* **Instructions for the task**
Needed from the entries below: every line that holds the word "found".

* **Records shown**
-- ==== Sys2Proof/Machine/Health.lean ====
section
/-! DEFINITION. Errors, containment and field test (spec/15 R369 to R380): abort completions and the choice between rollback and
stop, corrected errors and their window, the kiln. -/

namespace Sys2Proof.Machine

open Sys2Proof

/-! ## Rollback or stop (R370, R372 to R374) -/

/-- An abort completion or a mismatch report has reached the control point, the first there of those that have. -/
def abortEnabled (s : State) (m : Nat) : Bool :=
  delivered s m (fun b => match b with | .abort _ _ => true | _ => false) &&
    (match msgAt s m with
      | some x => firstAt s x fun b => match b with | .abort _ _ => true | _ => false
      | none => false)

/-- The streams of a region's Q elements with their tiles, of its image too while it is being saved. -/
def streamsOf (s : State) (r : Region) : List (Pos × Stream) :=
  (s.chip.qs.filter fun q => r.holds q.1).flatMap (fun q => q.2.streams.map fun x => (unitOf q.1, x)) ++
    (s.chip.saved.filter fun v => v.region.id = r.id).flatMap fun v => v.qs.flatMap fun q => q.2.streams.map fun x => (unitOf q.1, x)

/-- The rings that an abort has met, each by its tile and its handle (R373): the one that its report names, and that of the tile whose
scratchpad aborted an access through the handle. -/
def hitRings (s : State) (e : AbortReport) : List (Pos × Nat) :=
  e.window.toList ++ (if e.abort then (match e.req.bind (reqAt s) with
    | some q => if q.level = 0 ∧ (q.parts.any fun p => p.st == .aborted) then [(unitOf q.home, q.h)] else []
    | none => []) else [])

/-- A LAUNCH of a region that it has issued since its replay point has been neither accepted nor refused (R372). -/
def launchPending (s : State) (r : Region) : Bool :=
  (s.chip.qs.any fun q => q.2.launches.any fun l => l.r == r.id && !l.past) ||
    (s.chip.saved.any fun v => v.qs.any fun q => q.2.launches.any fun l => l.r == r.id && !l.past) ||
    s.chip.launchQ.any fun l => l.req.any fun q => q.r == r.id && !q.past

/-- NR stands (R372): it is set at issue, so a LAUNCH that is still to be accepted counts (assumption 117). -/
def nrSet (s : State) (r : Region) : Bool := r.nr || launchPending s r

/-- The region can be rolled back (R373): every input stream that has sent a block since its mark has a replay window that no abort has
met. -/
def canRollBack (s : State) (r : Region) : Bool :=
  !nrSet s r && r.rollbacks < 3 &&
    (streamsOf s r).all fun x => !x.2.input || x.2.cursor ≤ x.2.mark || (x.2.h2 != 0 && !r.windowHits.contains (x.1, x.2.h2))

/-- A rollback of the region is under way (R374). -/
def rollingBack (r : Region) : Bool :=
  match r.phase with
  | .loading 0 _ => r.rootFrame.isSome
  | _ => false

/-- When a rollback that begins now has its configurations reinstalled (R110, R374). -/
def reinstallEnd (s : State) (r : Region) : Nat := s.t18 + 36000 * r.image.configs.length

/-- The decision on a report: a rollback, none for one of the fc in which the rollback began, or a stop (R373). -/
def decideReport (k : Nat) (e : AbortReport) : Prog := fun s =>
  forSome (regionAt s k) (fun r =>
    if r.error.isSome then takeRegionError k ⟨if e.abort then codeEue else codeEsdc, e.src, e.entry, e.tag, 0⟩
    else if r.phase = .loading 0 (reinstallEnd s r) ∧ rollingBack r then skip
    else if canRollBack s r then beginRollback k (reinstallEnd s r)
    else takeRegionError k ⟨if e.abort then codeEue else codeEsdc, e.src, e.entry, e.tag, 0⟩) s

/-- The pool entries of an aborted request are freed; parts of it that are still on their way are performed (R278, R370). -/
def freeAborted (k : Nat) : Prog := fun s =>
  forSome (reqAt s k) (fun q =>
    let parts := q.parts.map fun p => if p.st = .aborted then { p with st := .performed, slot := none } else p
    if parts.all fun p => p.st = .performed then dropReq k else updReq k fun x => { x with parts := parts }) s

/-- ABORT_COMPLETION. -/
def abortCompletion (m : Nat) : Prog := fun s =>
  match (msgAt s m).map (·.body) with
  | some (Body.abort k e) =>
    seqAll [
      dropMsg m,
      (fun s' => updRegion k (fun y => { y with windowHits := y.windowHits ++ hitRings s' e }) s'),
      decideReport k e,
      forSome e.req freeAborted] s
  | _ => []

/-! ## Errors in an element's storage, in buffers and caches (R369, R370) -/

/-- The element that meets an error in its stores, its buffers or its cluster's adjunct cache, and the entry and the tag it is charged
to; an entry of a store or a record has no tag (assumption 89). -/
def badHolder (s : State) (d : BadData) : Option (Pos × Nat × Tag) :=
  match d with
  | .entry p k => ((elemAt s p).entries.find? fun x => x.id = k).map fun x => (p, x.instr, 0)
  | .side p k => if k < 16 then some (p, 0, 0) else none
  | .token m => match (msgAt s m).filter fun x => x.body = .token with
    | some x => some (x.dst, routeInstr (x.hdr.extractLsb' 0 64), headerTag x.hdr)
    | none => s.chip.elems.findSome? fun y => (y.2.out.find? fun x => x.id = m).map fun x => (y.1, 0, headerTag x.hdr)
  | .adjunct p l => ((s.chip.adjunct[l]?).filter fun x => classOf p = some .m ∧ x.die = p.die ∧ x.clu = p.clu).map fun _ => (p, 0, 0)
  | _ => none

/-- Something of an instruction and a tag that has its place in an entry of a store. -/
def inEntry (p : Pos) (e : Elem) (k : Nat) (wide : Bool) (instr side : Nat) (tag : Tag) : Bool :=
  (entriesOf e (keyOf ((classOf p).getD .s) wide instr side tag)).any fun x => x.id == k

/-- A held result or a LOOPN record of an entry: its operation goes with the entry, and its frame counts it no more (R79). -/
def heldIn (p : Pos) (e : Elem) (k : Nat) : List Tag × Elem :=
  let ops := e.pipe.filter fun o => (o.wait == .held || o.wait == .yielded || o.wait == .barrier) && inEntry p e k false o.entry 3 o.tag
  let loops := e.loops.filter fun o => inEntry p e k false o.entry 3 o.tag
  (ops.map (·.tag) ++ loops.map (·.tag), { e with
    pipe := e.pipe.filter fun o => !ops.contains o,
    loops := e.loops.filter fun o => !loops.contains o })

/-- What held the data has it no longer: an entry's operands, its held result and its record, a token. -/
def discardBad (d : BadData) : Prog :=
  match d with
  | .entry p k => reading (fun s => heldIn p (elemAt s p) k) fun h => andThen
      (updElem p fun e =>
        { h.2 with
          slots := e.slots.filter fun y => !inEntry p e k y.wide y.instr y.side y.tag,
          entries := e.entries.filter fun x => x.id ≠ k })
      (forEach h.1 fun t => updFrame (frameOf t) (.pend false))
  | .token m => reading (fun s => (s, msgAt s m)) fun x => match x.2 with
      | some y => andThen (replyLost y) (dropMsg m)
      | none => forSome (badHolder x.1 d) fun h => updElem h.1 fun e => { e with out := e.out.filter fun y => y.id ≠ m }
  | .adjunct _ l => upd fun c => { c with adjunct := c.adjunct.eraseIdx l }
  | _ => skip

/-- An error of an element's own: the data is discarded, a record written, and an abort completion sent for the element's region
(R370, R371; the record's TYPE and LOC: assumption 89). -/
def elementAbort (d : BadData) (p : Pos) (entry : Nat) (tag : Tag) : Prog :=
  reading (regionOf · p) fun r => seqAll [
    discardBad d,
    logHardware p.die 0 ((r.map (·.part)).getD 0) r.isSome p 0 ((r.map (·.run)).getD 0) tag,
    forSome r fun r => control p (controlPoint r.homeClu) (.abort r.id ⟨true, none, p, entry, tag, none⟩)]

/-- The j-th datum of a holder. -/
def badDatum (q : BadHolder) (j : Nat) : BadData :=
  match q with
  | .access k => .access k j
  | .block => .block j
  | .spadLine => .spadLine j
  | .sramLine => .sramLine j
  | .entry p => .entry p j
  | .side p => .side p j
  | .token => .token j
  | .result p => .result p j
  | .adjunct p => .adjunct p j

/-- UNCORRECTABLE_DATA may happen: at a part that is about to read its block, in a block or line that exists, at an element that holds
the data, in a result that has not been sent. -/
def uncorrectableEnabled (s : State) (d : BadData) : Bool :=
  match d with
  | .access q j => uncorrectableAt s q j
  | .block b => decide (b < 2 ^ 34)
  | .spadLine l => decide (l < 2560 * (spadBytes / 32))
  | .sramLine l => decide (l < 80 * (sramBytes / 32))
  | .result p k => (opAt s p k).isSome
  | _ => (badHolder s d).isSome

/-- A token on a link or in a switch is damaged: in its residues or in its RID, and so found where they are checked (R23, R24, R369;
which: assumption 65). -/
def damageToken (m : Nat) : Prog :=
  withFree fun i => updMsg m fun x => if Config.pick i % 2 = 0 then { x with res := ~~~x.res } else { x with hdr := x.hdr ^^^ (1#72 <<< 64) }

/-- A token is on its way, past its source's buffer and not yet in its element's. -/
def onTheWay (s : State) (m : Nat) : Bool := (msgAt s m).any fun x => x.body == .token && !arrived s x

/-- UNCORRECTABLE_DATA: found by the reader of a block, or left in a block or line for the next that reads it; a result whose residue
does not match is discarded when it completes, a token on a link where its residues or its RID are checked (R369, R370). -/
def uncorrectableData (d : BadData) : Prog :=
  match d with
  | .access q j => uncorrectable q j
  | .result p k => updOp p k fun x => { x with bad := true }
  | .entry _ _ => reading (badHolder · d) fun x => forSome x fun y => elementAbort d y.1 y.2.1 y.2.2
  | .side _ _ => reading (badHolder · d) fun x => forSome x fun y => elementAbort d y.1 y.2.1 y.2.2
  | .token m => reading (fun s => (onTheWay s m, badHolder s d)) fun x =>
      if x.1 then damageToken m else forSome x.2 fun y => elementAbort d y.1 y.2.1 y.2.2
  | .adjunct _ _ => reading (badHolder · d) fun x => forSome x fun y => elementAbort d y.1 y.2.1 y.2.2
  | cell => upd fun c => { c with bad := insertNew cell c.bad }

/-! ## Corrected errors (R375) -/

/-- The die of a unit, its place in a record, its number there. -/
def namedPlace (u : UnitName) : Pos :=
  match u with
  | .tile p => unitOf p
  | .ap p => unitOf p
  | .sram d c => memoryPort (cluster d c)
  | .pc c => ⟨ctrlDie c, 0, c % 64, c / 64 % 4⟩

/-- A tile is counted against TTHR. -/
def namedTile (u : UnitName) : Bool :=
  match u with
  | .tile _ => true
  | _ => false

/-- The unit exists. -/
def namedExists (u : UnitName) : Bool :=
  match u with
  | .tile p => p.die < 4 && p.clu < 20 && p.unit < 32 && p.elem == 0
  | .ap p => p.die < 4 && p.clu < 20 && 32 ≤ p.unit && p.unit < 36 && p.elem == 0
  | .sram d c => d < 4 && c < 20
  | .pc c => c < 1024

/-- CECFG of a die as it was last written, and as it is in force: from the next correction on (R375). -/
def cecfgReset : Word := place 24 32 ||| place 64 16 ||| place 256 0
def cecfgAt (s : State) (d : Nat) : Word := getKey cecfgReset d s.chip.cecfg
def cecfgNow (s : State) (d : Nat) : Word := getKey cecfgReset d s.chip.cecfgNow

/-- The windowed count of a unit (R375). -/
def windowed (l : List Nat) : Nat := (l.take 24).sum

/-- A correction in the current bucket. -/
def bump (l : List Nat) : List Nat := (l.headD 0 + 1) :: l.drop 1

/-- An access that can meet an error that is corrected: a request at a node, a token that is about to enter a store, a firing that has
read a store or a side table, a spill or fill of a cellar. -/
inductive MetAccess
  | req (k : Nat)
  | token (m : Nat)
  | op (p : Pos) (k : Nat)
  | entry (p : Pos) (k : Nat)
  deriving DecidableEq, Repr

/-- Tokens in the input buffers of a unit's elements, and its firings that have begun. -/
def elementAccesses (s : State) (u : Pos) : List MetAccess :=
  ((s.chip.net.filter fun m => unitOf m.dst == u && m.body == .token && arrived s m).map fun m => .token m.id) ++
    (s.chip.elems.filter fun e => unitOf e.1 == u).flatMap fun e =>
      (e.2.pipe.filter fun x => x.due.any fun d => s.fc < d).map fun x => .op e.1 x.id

* **Written solution**
/-- A token on a link or in a switch is damaged: in its residues or in its RID, and so found where they are checked (R23, R24, R369;
/-- UNCORRECTABLE_DATA: found by the reader of a block, or left in a block or line for the next that reads it; a result whose residue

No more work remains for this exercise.